Exception: System.Exception: Could not read latest stream’s prepare. That should never happen.

at EventStore.Core.Services.Storage.ReaderIndex.IndexReader.GetStreamLastEventNumberUncached (TFReaderLease reader, System.String streamId) [0x00000] in :0

at EventStore.Core.Services.Storage.ReaderIndex.IndexReader.GetStreamLastEventNumberCached (TFReaderLease reader, System.String streamId) [0x00000] in :0

at EventStore.Core.Services.Storage.ReaderIndex.IndexReader.GetStreamMetadataUncached (TFReaderLease reader, System.String streamId) [0x00000] in :0

at EventStore.Core.Services.Storage.ReaderIndex.IndexReader.GetStreamMetadataCached (TFReaderLease reader, System.String streamId) [0x00000] in :0

at EventStore.Core.Services.Storage.ReaderIndex.IndexReader.EventStore.Core.Services.Storage.ReaderIndex.IIndexReader.GetStreamMetadata (System.String streamId) [0x00000] in :0

at EventStore.Core.Services.Storage.ReaderIndex.ReadIndex.EventStore.Core.Services.Storage.ReaderIndex.IReadIndex.GetStreamMetadata (System.String streamId) [0x00000] in :0

at EventStore.Core.TransactionLog.Chunks.TFChunkScavenger.IsSoftDeletedTempStreamWithinSameChunk (System.String eventStreamId, Int64 chunkStart, Int64 chunkEnd) [0x00000] in :0

at EventStore.Core.TransactionLog.Chunks.TFChunkScavenger.ShouldKeepPrepare (EventStore.Core.TransactionLog.LogRecords.PrepareLogRecord prepare, System.Collections.Generic.Dictionary`2 commits, Int64 chunkStart, Int64 chunkEnd) [0x00000] in :0

at EventStore.Core.TransactionLog.Chunks.TFChunkScavenger+c__AnonStorey1.<>m__1 (EventStore.Core.TransactionLog.LogRecords.PrepareLogRecord prepare) [0x00000] in :0

at EventStore.Core.TransactionLog.Chunks.TFChunkScavenger.TraverseChunk (EventStore.Core.TransactionLog.Chunks.TFChunk.TFChunk chunk, System.Action1 processPrepare, System.Action1 processCommit, System.Action`1 processSystem) [0x00000] in :0

at EventStore.Core.TransactionLog.Chunks.TFChunkScavenger.ScavengeChunks (Boolean alwaysKeepScavenged, IList`1 oldChunks, System.Int64& spaceSaved) [0x00000] in :0 .

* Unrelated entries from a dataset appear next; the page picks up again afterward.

@[simp] theorem raise_part (s : State) (ev m : Nat) : (raise s ev m).part = s.part := by
  rw [raise_frame]
@[simp] theorem raise_now (s : State) (ev m : Nat) : (raise s ev m).now = s.now := by
  rw [raise_frame]
@[simp] theorem raise_snap (s : State) (ev m : Nat) : (raise s ev m).snap = s.snap := by
  rw [raise_frame]
@[simp] theorem raise_tickAt (s : State) (ev m : Nat) : (raise s ev m).tickAt = s.tickAt := by
  rw [raise_frame]
@[simp] theorem raise_fabrics (s : State) (ev m : Nat) : (raise s ev m).fabrics = s.fabrics := by
  rw [raise_frame]
@[simp] theorem raise_pw (s : State) (ev m : Nat) : (raise s ev m).pw = s.pw := by
  rw [raise_frame]
@[simp] theorem raise_pp (s : State) (ev m : Nat) : (raise s ev m).pp = s.pp := by
  rw [raise_frame]
@[simp] theorem raise_fq (s : State) (ev m : Nat) : (raise s ev m).fq = s.fq := by
  rw [raise_frame]
@[simp] theorem raise_fc (s : State) (ev m : Nat) : (raise s ev m).fc = s.fc := by
  rw [raise_frame]
@[simp] theorem raise_bb (s : State) (ev m : Nat) : (raise s ev m).bb = s.bb := by
  rw [raise_frame]
@[simp] theorem raise_mp (s : State) (ev m : Nat) : (raise s ev m).mp = s.mp := by
  rw [raise_frame]
@[simp] theorem raise_trc (s : State) (ev m : Nat) : (raise s ev m).trc = s.trc := by
  rw [raise_frame]
@[simp] theorem raise_atst (s : State) (ev m : Nat) : (raise s ev m).atst = s.atst := by
  rw [raise_frame]
@[simp] theorem raise_chans (s : State) (ev m : Nat) : (raise s ev m).chans = s.chans := by
  rw [raise_frame]
@[simp] theorem raise_flasks (s : State) (ev m : Nat) : (raise s ev m).flasks = s.flasks := by
  rw [raise_frame]
@[simp] theorem raise_regs (s : State) (ev m : Nat) : (raise s ev m).regs = s.regs := by
  rw [raise_frame]
@[simp] theorem raise_lad (s : State) (ev m : Nat) : (raise s ev m).lad = s.lad := by
  rw [raise_frame]
@[simp] theorem raise_tls (s : State) (ev m : Nat) : (raise s ev m).tls = s.tls := by
  rw [raise_frame]
@[simp] theorem raise_tlHost (s : State) (ev m : Nat) : (raise s ev m).tlHost = s.tlHost := by
  rw [raise_frame]
@[simp] theorem raise_ests (s : State) (ev m : Nat) : (raise s ev m).ests = s.ests := by
  rw [raise_frame]
@[simp] theorem raise_recs (s : State) (ev m : Nat) : (raise s ev m).recs = s.recs := by
  rw [raise_frame]
@[simp] theorem raise_sweeps (s : State) (ev m : Nat) : (raise s ev m).sweeps = s.sweeps := by
  rw [raise_frame]
@[simp] theorem raise_fuses (s : State) (ev m : Nat) : (raise s ev m).fuses = s.fuses := by
  rw [raise_frame]
@[simp] theorem raise_wd (s : State) (ev m : Nat) : (raise s ev m).wd = s.wd := by
  rw [raise_frame]
@[simp] theorem raise_sv (s : State) (ev m : Nat) : (raise s ev m).sv = s.sv := by
  rw [raise_frame]
@[simp] theorem raise_fw (s : State) (ev m : Nat) : (raise s ev m).fw = s.fw := by
  rw [raise_frame]
@[simp] theorem raise_site (s : State) (ev m : Nat) : (raise s ev m).site = s.site := by
  rw [raise_frame]
@[simp] theorem raise_calWaits (s : State) (ev m : Nat) : (raise s ev m).calWaits = s.calWaits := by
  rw [raise_frame]
@[simp] theorem raise_legs (s : State) (ev m : Nat) : (raise s ev m).legs = s.legs := by
  rw [raise_frame]
@[simp] theorem raise_legCal (s : State) (ev m : Nat) : (raise s ev m).legCal = s.legCal := by
  rw [raise_frame]
@[simp] theorem raise_calConvs (s : State) (ev m : Nat) : (raise s ev m).calConvs = s.calConvs := by
  rw [raise_frame]
@[simp] theorem raise_free (s : State) (ev m : Nat) : (raise s ev m).free = s.free := by
  rw [raise_frame]
@[simp] theorem raise_pending (s : State) (ev m : Nat) : (raise s ev m).pending = s.pending := by
  rw [raise_frame]
@[simp] theorem on_raise (s : State) (ev m : Nat) (d : Nat) : on (raise s ev m) d = on s d := by
  unfold on
  rw [raise_frame]

theorem traceLose_frame (s : State)  :
    traceLose s  = { s with words := (traceLose s).words, hi := (traceLose s).hi, out := (traceLose s).out, tel := (traceLose s).tel, trc := (traceLose s).trc } := by
  unfold traceLose
  rw [raise_frame]
  rfl
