-- ==== Sys2Proof/Laws/KeepBlackBox.lean ====
section
/-! SUPPORT. The operations of BlackBox.lean keep the part, the fuses, the queue and a canonical word store. -/

namespace Sys2Proof.Machine

set_option linter.all false

theorem updCe_keeps {k : Key} {s : State} (h : Keep k s)  : Keep k (updCe s) := by
  unfold updCe
  repeat' first | (intro v; first | (refine (fun (_ : Keep k v) => ?_) ?_; rotate_left; simp only [v]; rotate_left; clear_value v) | (have hv : v = v := rfl; simp only [v] at hv; clear hv)) | with_reducible assumption | with_reducible apply setF_keeps | with_reducible apply fault_keeps | lift_lets -underBinder | intro _ _ _ | split | dsimp -zeta only | simp only [mk_keeps]

theorem countCe_keeps {k : Key} {s : State} (h : Keep k s)  : Keep k (countCe s) := by
  unfold countCe
  repeat' first | with_reducible assumption | with_reducible apply updCe_keeps | intro _ _ _ | split | dsimp -zeta only | simp only [mk_keeps]

theorem setSlot_keeps {k : Key} {s : State} (h : Keep k s) (a0 : Nat) (a1 : Slot) : Keep k (setSlot s a0 a1) := by
  unfold setSlot
  repeat' first | with_reducible assumption | intro _ _ _ | split | dsimp -zeta only | simp only [mk_keeps]

theorem mirrorRead_keeps {k : Key} {s : State} (h : Keep k s) (a0 : Nat) (a1 : Word) (a2 : Bool := false) : Keep k (mirrorRead s a0 a1 a2) := by
  unfold mirrorRead
  repeat' first | (intro v; first | (refine (fun (_ : Keep k v) => ?_) ?_; rotate_left; simp only [v]; rotate_left; clear_value v) | (have hv : v = v := rfl; simp only [v] at hv; clear hv)) | with_reducible assumption | with_reducible apply incSat_keeps | with_reducible apply sendFault_keeps | with_reducible apply fault_keeps | with_reducible apply raise_keeps | with_reducible apply countCe_keeps | lift_lets -underBinder | intro _ _ _ | split | dsimp -zeta only | simp only [mk_keeps]

theorem mirrorUnreadable_keeps {k : Key} {s : State} (h : Keep k s) (a0 : Nat) : Keep k (mirrorUnreadable s a0) := by
  unfold mirrorUnreadable
  repeat' first | with_reducible assumption | with_reducible apply incSat_keeps | with_reducible apply fault_keeps | with_reducible apply raise_keeps | intro _ _ _ | split | dsimp -zeta only | simp only [mk_keeps]

theorem skipSlot_keeps {k : Key} {s : State} (h : Keep k s) (a0 : Nat) : Keep k (skipSlot s a0) := by
  unfold skipSlot
  repeat' first | (intro v; first | (refine (fun (_ : Keep k v) => ?_) ?_; rotate_left; simp only [v]; rotate_left; clear_value v) | (have hv : v = v := rfl; simp only [v] at hv; clear hv)) | with_reducible assumption | with_reducible apply setF_keeps | with_reducible apply fault_keeps | lift_lets -underBinder | intro _ _ _ | split | dsimp -zeta only | simp only [mk_keeps]

theorem goodSlotFrom_keeps_snd {k : Key} {s : State} (h : Keep k s) (n : Nat) : Keep k (goodSlotFrom n s).2 := by
  induction n generalizing s with
  | zero => exact h
  | succ n ih =>
    unfold goodSlotFrom
    split
    · exact ih (skipSlot_keeps h _)
    · exact h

[PID:12062:018 2016.08.29 10:57:57.919 TRACE TFChunkScavenger ] SCAVENGING: started to scavenge & merge chunks: #164-164 (chunk-000164.000000)

Resulting temp chunk file: 97f5149f-8eb8-482c-a91c-7565c3a180d8.scavenge.tmp.

pieter.germishuys · August 29, 2016, 12:44pm

I think it would be easier to debug/root cause the issue having access to a backup of the db, but the db seems a bit large. Did you have a plan in mind as to how you were going to share your db with us?
Would you be in a position to run a development build of a node against a backup of your db?

Simonas_Stundzia · August 29, 2016, 12:52pm

Did you have a plan in mind as to how you were going to share your db with us?

I was thinking about uploading one chunk to my Google Drive account and sharing a link to it. Whole database (22 GB data folder) will not fit. If I had to share the whole thing - I could temporarily upload it to an FTP server instead.

Would you be in a position to run a development build of a node against a backup of your db?

I could do that no problem. I might be a bit slow with updates though as this is not my primary task at the moment. This has happened in our Development environment and is not affecting Prod environment at this time. We would however like to know what caused it and how to fix it in case it happens in prod.

Simonas_Stundzia · August 31, 2016, 1:46pm

Just FYI: full database 7-Zip’ed takes 3.7 GB of disk space.